- **GOAL OF THE EXERCISE**
Could you set down exactly the lines in the records below between the line holding "(∃ i, decode" and the line holding "exec (.illegal10 b)", inclusive?

[Dataset entries]
══════════

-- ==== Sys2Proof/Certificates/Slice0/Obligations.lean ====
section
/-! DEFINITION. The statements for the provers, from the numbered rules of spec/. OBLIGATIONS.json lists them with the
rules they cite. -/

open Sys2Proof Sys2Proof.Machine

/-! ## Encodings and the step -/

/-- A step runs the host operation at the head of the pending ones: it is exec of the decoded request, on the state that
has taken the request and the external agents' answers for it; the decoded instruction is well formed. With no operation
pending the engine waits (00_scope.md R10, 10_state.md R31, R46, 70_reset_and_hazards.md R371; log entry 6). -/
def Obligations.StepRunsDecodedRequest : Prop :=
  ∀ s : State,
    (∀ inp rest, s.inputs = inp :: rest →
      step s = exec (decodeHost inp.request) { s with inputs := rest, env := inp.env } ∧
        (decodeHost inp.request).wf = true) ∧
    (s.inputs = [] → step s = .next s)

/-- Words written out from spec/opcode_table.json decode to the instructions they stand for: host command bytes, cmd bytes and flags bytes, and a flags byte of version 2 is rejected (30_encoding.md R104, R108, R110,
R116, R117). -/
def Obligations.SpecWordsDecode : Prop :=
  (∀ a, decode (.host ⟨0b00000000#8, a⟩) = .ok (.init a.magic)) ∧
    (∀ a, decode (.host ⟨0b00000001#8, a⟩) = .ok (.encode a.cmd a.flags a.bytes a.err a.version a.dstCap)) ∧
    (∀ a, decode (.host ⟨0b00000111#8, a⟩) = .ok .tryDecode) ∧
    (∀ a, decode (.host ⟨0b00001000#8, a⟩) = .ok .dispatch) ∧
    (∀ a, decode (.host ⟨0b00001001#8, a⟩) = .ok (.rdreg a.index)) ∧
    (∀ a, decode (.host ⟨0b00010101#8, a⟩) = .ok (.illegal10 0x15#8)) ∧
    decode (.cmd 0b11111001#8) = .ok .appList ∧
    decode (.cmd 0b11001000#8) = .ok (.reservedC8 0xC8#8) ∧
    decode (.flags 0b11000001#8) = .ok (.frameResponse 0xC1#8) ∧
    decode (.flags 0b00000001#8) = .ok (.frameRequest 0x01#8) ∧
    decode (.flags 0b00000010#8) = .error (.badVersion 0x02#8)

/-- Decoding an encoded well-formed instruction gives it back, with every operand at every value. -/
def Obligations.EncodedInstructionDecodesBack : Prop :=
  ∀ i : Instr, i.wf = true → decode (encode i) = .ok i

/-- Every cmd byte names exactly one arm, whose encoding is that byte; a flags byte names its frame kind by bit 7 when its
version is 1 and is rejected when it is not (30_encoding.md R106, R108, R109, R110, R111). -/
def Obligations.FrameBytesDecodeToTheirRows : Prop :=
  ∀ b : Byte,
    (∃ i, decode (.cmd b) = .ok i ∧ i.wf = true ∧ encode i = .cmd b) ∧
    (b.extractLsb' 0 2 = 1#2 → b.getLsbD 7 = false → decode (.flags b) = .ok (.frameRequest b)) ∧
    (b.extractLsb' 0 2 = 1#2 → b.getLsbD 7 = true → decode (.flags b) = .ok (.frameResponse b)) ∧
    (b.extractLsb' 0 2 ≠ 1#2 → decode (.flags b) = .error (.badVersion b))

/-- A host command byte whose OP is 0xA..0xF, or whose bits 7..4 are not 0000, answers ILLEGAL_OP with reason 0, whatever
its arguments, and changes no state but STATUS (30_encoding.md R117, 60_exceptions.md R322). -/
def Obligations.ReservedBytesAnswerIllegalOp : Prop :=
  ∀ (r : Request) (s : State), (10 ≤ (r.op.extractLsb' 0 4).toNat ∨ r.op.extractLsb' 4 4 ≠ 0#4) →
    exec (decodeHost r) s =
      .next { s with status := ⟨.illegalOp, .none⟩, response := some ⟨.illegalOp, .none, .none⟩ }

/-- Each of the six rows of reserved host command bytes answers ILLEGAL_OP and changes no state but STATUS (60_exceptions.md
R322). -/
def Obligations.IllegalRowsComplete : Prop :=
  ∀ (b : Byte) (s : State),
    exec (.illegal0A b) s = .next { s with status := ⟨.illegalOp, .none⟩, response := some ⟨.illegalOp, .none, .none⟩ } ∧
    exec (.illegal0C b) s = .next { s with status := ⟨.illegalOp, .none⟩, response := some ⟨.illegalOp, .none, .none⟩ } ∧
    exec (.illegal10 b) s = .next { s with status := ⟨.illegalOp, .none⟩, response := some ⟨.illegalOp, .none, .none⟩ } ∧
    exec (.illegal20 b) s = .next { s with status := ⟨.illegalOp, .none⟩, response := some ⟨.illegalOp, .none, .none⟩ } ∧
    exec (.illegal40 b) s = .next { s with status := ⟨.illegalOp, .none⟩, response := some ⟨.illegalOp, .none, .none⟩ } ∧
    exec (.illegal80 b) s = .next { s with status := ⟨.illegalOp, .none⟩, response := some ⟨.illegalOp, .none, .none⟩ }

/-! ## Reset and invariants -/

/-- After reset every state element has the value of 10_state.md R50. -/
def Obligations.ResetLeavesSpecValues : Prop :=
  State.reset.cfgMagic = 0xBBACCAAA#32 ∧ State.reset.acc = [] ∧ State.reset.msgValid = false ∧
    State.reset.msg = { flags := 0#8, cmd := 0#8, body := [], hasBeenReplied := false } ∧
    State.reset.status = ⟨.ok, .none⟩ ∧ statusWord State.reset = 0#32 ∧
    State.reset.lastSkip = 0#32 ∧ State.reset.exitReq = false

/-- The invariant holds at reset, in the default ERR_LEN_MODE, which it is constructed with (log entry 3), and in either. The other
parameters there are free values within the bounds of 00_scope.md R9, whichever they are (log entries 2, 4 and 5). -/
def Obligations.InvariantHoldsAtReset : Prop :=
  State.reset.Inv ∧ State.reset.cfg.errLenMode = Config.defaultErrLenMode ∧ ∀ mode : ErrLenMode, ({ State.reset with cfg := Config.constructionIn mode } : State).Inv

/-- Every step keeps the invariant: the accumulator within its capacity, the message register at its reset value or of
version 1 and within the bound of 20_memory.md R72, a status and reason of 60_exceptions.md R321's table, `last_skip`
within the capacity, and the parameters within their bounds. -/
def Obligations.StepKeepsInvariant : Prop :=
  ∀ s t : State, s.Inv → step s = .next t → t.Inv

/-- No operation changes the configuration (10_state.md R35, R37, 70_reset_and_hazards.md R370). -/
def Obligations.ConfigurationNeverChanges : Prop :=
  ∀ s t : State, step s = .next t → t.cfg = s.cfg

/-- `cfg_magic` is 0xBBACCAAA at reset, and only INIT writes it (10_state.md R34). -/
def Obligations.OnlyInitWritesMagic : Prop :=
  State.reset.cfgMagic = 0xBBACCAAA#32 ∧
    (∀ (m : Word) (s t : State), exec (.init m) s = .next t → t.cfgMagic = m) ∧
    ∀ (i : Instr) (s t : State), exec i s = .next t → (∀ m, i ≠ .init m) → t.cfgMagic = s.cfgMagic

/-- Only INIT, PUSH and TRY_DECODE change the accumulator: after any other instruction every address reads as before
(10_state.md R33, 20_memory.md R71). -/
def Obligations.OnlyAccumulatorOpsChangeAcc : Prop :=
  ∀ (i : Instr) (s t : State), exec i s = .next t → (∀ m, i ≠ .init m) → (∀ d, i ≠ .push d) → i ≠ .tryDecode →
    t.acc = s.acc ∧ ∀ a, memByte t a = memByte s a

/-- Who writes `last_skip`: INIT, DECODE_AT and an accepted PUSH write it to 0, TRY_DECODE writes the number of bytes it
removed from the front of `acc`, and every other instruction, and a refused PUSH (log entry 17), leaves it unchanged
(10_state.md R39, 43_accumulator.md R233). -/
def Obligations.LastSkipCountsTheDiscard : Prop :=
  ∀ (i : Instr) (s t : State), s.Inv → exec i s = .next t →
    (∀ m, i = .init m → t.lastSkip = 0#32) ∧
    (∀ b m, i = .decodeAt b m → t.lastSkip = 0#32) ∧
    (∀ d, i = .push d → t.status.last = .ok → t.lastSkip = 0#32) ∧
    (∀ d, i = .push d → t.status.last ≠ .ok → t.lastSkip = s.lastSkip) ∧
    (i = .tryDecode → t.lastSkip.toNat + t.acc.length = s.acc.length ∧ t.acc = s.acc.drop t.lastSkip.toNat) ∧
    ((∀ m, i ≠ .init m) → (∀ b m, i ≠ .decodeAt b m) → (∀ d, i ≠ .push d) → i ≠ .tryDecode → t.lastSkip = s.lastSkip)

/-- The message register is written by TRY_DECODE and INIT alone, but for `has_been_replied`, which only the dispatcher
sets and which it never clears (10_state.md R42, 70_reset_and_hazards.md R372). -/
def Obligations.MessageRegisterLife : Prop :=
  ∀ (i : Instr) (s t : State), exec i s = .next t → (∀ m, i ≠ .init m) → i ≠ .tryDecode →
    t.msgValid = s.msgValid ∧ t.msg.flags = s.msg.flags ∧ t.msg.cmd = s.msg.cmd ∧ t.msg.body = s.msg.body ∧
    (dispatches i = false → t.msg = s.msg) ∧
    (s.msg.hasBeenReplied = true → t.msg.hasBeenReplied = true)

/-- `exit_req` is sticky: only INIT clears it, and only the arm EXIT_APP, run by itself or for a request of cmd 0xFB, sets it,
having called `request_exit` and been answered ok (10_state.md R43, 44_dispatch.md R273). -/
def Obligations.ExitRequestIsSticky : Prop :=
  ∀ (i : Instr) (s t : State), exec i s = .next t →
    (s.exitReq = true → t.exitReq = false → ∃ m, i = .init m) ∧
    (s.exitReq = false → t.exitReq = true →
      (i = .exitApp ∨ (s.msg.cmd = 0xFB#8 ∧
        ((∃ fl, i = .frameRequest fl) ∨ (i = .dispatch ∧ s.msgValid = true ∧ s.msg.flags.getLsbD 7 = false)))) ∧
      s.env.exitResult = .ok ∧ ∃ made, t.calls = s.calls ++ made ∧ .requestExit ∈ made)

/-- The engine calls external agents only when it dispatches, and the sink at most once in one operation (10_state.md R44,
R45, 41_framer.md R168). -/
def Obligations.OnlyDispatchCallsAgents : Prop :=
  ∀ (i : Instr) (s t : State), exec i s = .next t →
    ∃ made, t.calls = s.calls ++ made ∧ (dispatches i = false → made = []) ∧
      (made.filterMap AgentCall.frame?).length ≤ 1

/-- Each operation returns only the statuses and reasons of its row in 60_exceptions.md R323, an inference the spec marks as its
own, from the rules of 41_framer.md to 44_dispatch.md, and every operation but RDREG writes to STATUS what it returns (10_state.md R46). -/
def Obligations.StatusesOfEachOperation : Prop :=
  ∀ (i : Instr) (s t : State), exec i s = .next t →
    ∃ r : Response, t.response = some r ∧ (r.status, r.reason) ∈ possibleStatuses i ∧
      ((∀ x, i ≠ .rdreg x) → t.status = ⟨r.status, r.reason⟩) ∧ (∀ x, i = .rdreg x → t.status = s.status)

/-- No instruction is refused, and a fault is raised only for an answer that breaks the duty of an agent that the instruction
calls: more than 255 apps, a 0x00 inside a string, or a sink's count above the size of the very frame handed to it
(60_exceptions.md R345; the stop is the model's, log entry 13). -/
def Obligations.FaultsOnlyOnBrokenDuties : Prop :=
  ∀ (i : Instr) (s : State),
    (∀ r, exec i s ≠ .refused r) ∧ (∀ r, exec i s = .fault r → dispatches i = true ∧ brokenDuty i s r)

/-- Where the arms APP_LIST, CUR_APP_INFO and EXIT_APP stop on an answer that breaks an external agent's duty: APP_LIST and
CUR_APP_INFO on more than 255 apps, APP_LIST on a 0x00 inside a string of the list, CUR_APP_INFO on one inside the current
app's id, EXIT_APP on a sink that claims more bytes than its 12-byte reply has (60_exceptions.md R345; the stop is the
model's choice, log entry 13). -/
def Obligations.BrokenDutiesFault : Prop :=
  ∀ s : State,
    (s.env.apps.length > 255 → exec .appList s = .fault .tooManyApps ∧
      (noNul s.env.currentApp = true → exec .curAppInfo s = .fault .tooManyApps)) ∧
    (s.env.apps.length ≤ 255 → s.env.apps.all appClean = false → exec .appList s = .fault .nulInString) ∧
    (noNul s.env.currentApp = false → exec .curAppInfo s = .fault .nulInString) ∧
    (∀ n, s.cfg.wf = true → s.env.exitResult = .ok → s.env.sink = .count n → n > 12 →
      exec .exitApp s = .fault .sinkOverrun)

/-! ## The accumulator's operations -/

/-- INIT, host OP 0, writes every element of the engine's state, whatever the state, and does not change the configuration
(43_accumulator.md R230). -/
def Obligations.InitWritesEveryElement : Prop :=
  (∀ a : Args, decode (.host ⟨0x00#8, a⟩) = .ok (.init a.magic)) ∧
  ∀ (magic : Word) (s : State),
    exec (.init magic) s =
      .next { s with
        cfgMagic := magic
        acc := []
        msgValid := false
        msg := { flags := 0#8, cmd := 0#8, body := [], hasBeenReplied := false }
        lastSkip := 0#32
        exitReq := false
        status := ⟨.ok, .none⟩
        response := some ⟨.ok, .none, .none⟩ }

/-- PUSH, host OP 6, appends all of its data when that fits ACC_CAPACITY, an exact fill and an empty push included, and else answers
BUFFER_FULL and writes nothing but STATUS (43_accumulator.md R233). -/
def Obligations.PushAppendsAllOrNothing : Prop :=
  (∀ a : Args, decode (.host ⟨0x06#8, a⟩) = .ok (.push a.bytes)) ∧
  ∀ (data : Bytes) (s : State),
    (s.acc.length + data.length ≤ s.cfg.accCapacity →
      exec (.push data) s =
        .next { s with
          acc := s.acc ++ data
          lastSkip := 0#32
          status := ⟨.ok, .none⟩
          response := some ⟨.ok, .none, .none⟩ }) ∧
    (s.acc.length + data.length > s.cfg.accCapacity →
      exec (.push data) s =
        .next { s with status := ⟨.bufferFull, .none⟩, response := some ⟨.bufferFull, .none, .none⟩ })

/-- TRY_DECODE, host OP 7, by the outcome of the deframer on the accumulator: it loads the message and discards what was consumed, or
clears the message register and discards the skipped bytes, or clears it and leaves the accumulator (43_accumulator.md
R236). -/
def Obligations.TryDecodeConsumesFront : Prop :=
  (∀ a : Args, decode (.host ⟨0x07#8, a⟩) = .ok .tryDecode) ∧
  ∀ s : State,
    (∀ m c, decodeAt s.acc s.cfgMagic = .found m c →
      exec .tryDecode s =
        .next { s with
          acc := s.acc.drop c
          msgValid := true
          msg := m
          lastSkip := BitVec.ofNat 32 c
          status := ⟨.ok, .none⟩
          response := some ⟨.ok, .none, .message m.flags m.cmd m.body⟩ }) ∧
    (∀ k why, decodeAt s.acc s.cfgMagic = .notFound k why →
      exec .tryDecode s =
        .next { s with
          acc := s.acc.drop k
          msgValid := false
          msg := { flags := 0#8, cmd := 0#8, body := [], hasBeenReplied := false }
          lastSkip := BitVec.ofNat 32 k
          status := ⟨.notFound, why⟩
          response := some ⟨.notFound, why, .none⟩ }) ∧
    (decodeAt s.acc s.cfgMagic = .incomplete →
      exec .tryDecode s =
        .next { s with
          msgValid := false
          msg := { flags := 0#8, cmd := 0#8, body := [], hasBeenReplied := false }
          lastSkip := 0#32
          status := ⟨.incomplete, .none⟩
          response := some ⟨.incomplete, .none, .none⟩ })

══════════

- **ANSWER SECTION**
    (∃ i, decode (.cmd b) = .ok i ∧ i.wf = true ∧ encode i = .cmd b) ∧
    (b.extractLsb' 0 2 = 1#2 → b.getLsbD 7 = false → decode (.flags b) = .ok (.frameRequest b)) ∧
    (b.extractLsb' 0 2 = 1#2 → b.getLsbD 7 = true → decode (.flags b) = .ok (.frameResponse b)) ∧
    (b.extractLsb' 0 2 ≠ 1#2 → decode (.flags b) = .error (.badVersion b))

/-- A host command byte whose OP is 0xA..0xF, or whose bits 7..4 are not 0000, answers ILLEGAL_OP with reason 0, whatever
its arguments, and changes no state but STATUS (30_encoding.md R117, 60_exceptions.md R322). -/
def Obligations.ReservedBytesAnswerIllegalOp : Prop :=
  ∀ (r : Request) (s : State), (10 ≤ (r.op.extractLsb' 0 4).toNat ∨ r.op.extractLsb' 4 4 ≠ 0#4) →
    exec (decodeHost r) s =
      .next { s with status := ⟨.illegalOp, .none⟩, response := some ⟨.illegalOp, .none, .none⟩ }

/-- Each of the six rows of reserved host command bytes answers ILLEGAL_OP and changes no state but STATUS (60_exceptions.md
R322). -/
def Obligations.IllegalRowsComplete : Prop :=
  ∀ (b : Byte) (s : State),
    exec (.illegal0A b) s = .next { s with status := ⟨.illegalOp, .none⟩, response := some ⟨.illegalOp, .none, .none⟩ } ∧
    exec (.illegal0C b) s = .next { s with status := ⟨.illegalOp, .none⟩, response := some ⟨.illegalOp, .none, .none⟩ } ∧
    exec (.illegal10 b) s = .next { s with status := ⟨.illegalOp, .none⟩, response := some ⟨.illegalOp, .none, .none⟩ } ∧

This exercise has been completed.